Study type may need more manual classification, and processing as well. This appears to be a document embedding similarity-based machine learning problem that will require vectoring each of the documents into a labeled dataset. This will be looked at further in our next review.
When we focus on extracting the sample size and methodology, we can breakdown the problem. For our purpose we need to locate only the sentences that contain the data we first need, then will do further NLP parsing in order to extract the specific information that is required.
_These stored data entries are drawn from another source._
/-! ### endWith -/

@[simp] theorem State.endWith_addr (e : Error) (s : State) : (s.endWith e).addr = s.addr := rfl
@[simp] theorem State.endWith_maxRetries (e : Error) (s : State) : (s.endWith e).maxRetries = s.maxRetries := rfl
@[simp] theorem State.endWith_retryDelay (e : Error) (s : State) : (s.endWith e).retryDelay = s.retryDelay := rfl
@[simp] theorem State.endWith_codes (e : Error) (s : State) : (s.endWith e).codes = s.codes := rfl
@[simp] theorem State.endWith_phase (e : Error) (s : State) : (s.endWith e).phase = .idle := rfl
@[simp] theorem State.endWith_op (e : Error) (s : State) : (s.endWith e).op = s.op := rfl
@[simp] theorem State.endWith_req (e : Error) (s : State) : (s.endWith e).req = s.req := rfl
@[simp] theorem State.endWith_plan (e : Error) (s : State) : (s.endWith e).plan = s.plan := rfl
@[simp] theorem State.endWith_wbuf (e : Error) (s : State) : (s.endWith e).wbuf = s.wbuf := rfl
@[simp] theorem State.endWith_rlen (e : Error) (s : State) : (s.endWith e).rlen = s.rlen := rfl
@[simp] theorem State.endWith_attempts (e : Error) (s : State) : (s.endWith e).attempts = s.attempts := rfl
@[simp] theorem State.endWith_lastf (e : Error) (s : State) : (s.endWith e).lastf = s.lastf := rfl
@[simp] theorem State.endWith_rsp (e : Error) (s : State) : (s.endWith e).rsp = some (errorResponse e s.attempts) := rfl
@[simp] theorem State.endWith_hist (e : Error) (s : State) : (s.endWith e).hist = s.hist ++ [.respond (errorResponse e s.attempts)] := rfl
@[simp] theorem State.endWith_devSetup (e : Error) (s : State) : (s.endWith e).devSetup = s.devSetup := rfl
@[simp] theorem State.endWith_claim (e : Error) (s : State) : (s.endWith e).claim = s.claim := rfl
@[simp] theorem State.endWith_reqPort (e : Error) (s : State) : (s.endWith e).reqPort = s.reqPort := rfl
@[simp] theorem State.endWith_busPort (e : Error) (s : State) : (s.endWith e).busPort = s.busPort := rfl
@[simp] theorem State.endWith_resetReq (e : Error) (s : State) : (s.endWith e).resetReq = s.resetReq := rfl
@[simp] theorem State.endWith_deviceCycled (e : Error) (s : State) : (s.endWith e).deviceCycled = s.deviceCycled := rfl
@[simp] theorem State.endWith_draws (e : Error) (s : State) : (s.endWith e).draws = s.draws := rfl

/-! ### latch -/

@[simp] theorem State.latch_addr (q : Request) (s : State) : (s.latch q).addr = s.addr := rfl
@[simp] theorem State.latch_maxRetries (q : Request) (s : State) : (s.latch q).maxRetries = s.maxRetries := rfl
@[simp] theorem State.latch_retryDelay (q : Request) (s : State) : (s.latch q).retryDelay = s.retryDelay := rfl
@[simp] theorem State.latch_codes (q : Request) (s : State) : (s.latch q).codes = s.codes := rfl
@[simp] theorem State.latch_phase (q : Request) (s : State) : (s.latch q).phase = s.phase := rfl
@[simp] theorem State.latch_op (q : Request) (s : State) : (s.latch q).op = q.op := rfl
@[simp] theorem State.latch_req (q : Request) (s : State) : (s.latch q).req = q := rfl
@[simp] theorem State.latch_plan (q : Request) (s : State) : (s.latch q).plan = s.plan := rfl
@[simp] theorem State.latch_wbuf (q : Request) (s : State) : (s.latch q).wbuf = s.wbuf := rfl
@[simp] theorem State.latch_rlen (q : Request) (s : State) : (s.latch q).rlen = s.rlen := rfl
@[simp] theorem State.latch_attempts (q : Request) (s : State) : (s.latch q).attempts = 0 := rfl
@[simp] theorem State.latch_lastf (q : Request) (s : State) : (s.latch q).lastf = none := rfl
@[simp] theorem State.latch_rsp (q : Request) (s : State) : (s.latch q).rsp = none := rfl
@[simp] theorem State.latch_hist (q : Request) (s : State) : (s.latch q).hist = s.hist ++ [.accept q.op q] := rfl
@[simp] theorem State.latch_devSetup (q : Request) (s : State) : (s.latch q).devSetup = s.devSetup := rfl
@[simp] theorem State.latch_claim (q : Request) (s : State) : (s.latch q).claim = s.claim := rfl
@[simp] theorem State.latch_reqPort (q : Request) (s : State) : (s.latch q).reqPort = s.reqPort := rfl
@[simp] theorem State.latch_busPort (q : Request) (s : State) : (s.latch q).busPort = s.busPort := rfl
@[simp] theorem State.latch_resetReq (q : Request) (s : State) : (s.latch q).resetReq = s.resetReq := rfl
@[simp] theorem State.latch_deviceCycled (q : Request) (s : State) : (s.latch q).deviceCycled = s.deviceCycled := rfl
@[simp] theorem State.latch_draws (q : Request) (s : State) : (s.latch q).draws = s.draws := rfl

/-! ### issueAttempt -/

@[simp] theorem State.issueAttempt_addr (w : List Byte) (n : Nat) (out : BusOutcome) (s : State) : (s.issueAttempt w n out).addr = s.addr := rfl
@[simp] theorem State.issueAttempt_maxRetries (w : List Byte) (n : Nat) (out : BusOutcome) (s : State) : (s.issueAttempt w n out).maxRetries = s.maxRetries := rfl
@[simp] theorem State.issueAttempt_retryDelay (w : List Byte) (n : Nat) (out : BusOutcome) (s : State) : (s.issueAttempt w n out).retryDelay = s.retryDelay := rfl
@[simp] theorem State.issueAttempt_codes (w : List Byte) (n : Nat) (out : BusOutcome) (s : State) : (s.issueAttempt w n out).codes = s.codes := rfl
@[simp] theorem State.issueAttempt_phase (w : List Byte) (n : Nat) (out : BusOutcome) (s : State) : (s.issueAttempt w n out).phase = s.phase := rfl
@[simp] theorem State.issueAttempt_op (w : List Byte) (n : Nat) (out : BusOutcome) (s : State) : (s.issueAttempt w n out).op = s.op := rfl
@[simp] theorem State.issueAttempt_req (w : List Byte) (n : Nat) (out : BusOutcome) (s : State) : (s.issueAttempt w n out).req = s.req := rfl
@[simp] theorem State.issueAttempt_plan (w : List Byte) (n : Nat) (out : BusOutcome) (s : State) : (s.issueAttempt w n out).plan = s.plan := rfl
@[simp] theorem State.issueAttempt_wbuf (w : List Byte) (n : Nat) (out : BusOutcome) (s : State) : (s.issueAttempt w n out).wbuf = s.wbuf := rfl
@[simp] theorem State.issueAttempt_rlen (w : List Byte) (n : Nat) (out : BusOutcome) (s : State) : (s.issueAttempt w n out).rlen = s.rlen := rfl
@[simp] theorem State.issueAttempt_attempts (w : List Byte) (n : Nat) (out : BusOutcome) (s : State) : (s.issueAttempt w n out).attempts = s.attempts + 1 := rfl
@[simp] theorem State.issueAttempt_lastf (w : List Byte) (n : Nat) (out : BusOutcome) (s : State) : (s.issueAttempt w n out).lastf = s.lastf := rfl
@[simp] theorem State.issueAttempt_rsp (w : List Byte) (n : Nat) (out : BusOutcome) (s : State) : (s.issueAttempt w n out).rsp = s.rsp := rfl
@[simp] theorem State.issueAttempt_hist (w : List Byte) (n : Nat) (out : BusOutcome) (s : State) : (s.issueAttempt w n out).hist = s.hist ++ [.attempt s.addr w n out] := rfl
@[simp] theorem State.issueAttempt_devSetup (w : List Byte) (n : Nat) (out : BusOutcome) (s : State) : (s.issueAttempt w n out).devSetup = s.devSetup := rfl
@[simp] theorem State.issueAttempt_claim (w : List Byte) (n : Nat) (out : BusOutcome) (s : State) : (s.issueAttempt w n out).claim = s.claim := rfl
@[simp] theorem State.issueAttempt_reqPort (w : List Byte) (n : Nat) (out : BusOutcome) (s : State) : (s.issueAttempt w n out).reqPort = s.reqPort := rfl
@[simp] theorem State.issueAttempt_busPort (w : List Byte) (n : Nat) (out : BusOutcome) (s : State) : (s.issueAttempt w n out).busPort = s.busPort := rfl
@[simp] theorem State.issueAttempt_resetReq (w : List Byte) (n : Nat) (out : BusOutcome) (s : State) : (s.issueAttempt w n out).resetReq = s.resetReq := rfl
@[simp] theorem State.issueAttempt_deviceCycled (w : List Byte) (n : Nat) (out : BusOutcome) (s : State) : (s.issueAttempt w n out).deviceCycled = s.deviceCycled := rfl
@[simp] theorem State.issueAttempt_draws (w : List Byte) (n : Nat) (out : BusOutcome) (s : State) : (s.issueAttempt w n out).draws = s.draws := rfl

/-! ### openClaim -/

@[simp] theorem State.openClaim_addr (s : State) : (s.openClaim).addr = s.addr := rfl
@[simp] theorem State.openClaim_maxRetries (s : State) : (s.openClaim).maxRetries = s.maxRetries := rfl
@[simp] theorem State.openClaim_retryDelay (s : State) : (s.openClaim).retryDelay = s.retryDelay := rfl
@[simp] theorem State.openClaim_codes (s : State) : (s.openClaim).codes = s.codes := rfl
@[simp] theorem State.openClaim_phase (s : State) : (s.openClaim).phase = s.phase := rfl
@[simp] theorem State.openClaim_op (s : State) : (s.openClaim).op = s.op := rfl
@[simp] theorem State.openClaim_req (s : State) : (s.openClaim).req = s.req := rfl
@[simp] theorem State.openClaim_plan (s : State) : (s.openClaim).plan = s.plan := rfl
@[simp] theorem State.openClaim_wbuf (s : State) : (s.openClaim).wbuf = s.wbuf := rfl
@[simp] theorem State.openClaim_rlen (s : State) : (s.openClaim).rlen = s.rlen := rfl
@[simp] theorem State.openClaim_attempts (s : State) : (s.openClaim).attempts = s.attempts := rfl
@[simp] theorem State.openClaim_lastf (s : State) : (s.openClaim).lastf = s.lastf := rfl
@[simp] theorem State.openClaim_rsp (s : State) : (s.openClaim).rsp = s.rsp := rfl
@[simp] theorem State.openClaim_hist (s : State) : (s.openClaim).hist = s.hist := rfl
@[simp] theorem State.openClaim_devSetup (s : State) : (s.openClaim).devSetup = s.devSetup := rfl
@[simp] theorem State.openClaim_claim (s : State) : (s.openClaim).claim = some { selected := none, words := [], pending := [], got := [] } := rfl
@[simp] theorem State.openClaim_reqPort (s : State) : (s.openClaim).reqPort = s.reqPort := rfl
@[simp] theorem State.openClaim_busPort (s : State) : (s.openClaim).busPort = s.busPort := rfl
@[simp] theorem State.openClaim_resetReq (s : State) : (s.openClaim).resetReq = s.resetReq := rfl
@[simp] theorem State.openClaim_deviceCycled (s : State) : (s.openClaim).deviceCycled = s.deviceCycled := rfl
@[simp] theorem State.openClaim_draws (s : State) : (s.openClaim).draws = s.draws := rfl

/-! ### closeClaim -/

@[simp] theorem State.closeClaim_addr (s : State) : (s.closeClaim).addr = s.addr := rfl
@[simp] theorem State.closeClaim_maxRetries (s : State) : (s.closeClaim).maxRetries = s.maxRetries := rfl
@[simp] theorem State.closeClaim_retryDelay (s : State) : (s.closeClaim).retryDelay = s.retryDelay := rfl
@[simp] theorem State.closeClaim_codes (s : State) : (s.closeClaim).codes = s.codes := rfl
@[simp] theorem State.closeClaim_phase (s : State) : (s.closeClaim).phase = s.phase := rfl
@[simp] theorem State.closeClaim_op (s : State) : (s.closeClaim).op = s.op := rfl
@[simp] theorem State.closeClaim_req (s : State) : (s.closeClaim).req = s.req := rfl
@[simp] theorem State.closeClaim_plan (s : State) : (s.closeClaim).plan = s.plan := rfl
@[simp] theorem State.closeClaim_wbuf (s : State) : (s.closeClaim).wbuf = s.wbuf := rfl
@[simp] theorem State.closeClaim_rlen (s : State) : (s.closeClaim).rlen = s.rlen := rfl
@[simp] theorem State.closeClaim_attempts (s : State) : (s.closeClaim).attempts = s.attempts := rfl
@[simp] theorem State.closeClaim_lastf (s : State) : (s.closeClaim).lastf = s.lastf := rfl
@[simp] theorem State.closeClaim_rsp (s : State) : (s.closeClaim).rsp = s.rsp := rfl
@[simp] theorem State.closeClaim_hist (s : State) : (s.closeClaim).hist = s.hist := rfl
@[simp] theorem State.closeClaim_devSetup (s : State) : (s.closeClaim).devSetup = s.devSetup := rfl
@[simp] theorem State.closeClaim_claim (s : State) : (s.closeClaim).claim = none := rfl
@[simp] theorem State.closeClaim_reqPort (s : State) : (s.closeClaim).reqPort = s.reqPort := rfl
@[simp] theorem State.closeClaim_busPort (s : State) : (s.closeClaim).busPort = s.busPort := rfl
@[simp] theorem State.closeClaim_resetReq (s : State) : (s.closeClaim).resetReq = s.resetReq := rfl
@[simp] theorem State.closeClaim_deviceCycled (s : State) : (s.closeClaim).deviceCycled = s.deviceCycled := rfl
@[simp] theorem State.closeClaim_draws (s : State) : (s.closeClaim).draws = s.draws := rfl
For this problem specifically it makes sense to use A Logistic Regression Classifier, and sentence embedding trained on a labelled dataset of similar sentences. We may need to add more features for contextual information to increase accuracy. This is the link to the Google Co-lab, and Github repo.
Plain vanilla vector prediction results per category:
… Processing other
Test accuracy is 0.9393939393939394
… Processing method
Test accuracy is 0.8515151515151516
… Processing sample
Test accuracy is 0.8333333333333334
These results are not bad for introductory training, however after a close review we see that although the training resulted in high accuracy when we directly apply the model to the original data, it does not match with high accuracy in the real world.
Without getting into the details from the Colab, after some experimenting, we were able to get decent classification accuracy. Now that we are narrowing down the problem to the sentence level, we will then need to parse those sentences further to extract the exact information needed.
To do further parsing we use some spacy tokenization to use keyword vocabulary parsing, and the spacy tokenization child dependency to find the numeric string surrounding it for the exact sample size return value. The Word2number library is then used to translate all string number to integers that can be passed back. This library used word vectors to match the numbers and it works great per token, however it also works well for multi token so future enhancements may be to convert and combine numbers first so as not to lose multi token numbers.
As a whole this approach is rather simplistic, however for an MVP implementation it is starting to look down the right path. In the Co-lab we look at the results and determine a realistic performance, we then determine what some of the corner case are, and possible paths for improving them.
Now that we have the basic structure for clinical study attribute extraction, we can compartmentalize this into a larger ETL flow. We can now overtime improve the accuracy of the attribute data extraction through the suggestions noted in the Co-lab. For our purposes this article is part of a series on building a Covid-19 Rehoboam. We will next review creating the sentence embedding index, and making sure Rehoboam weighs the articles properly when asked questions.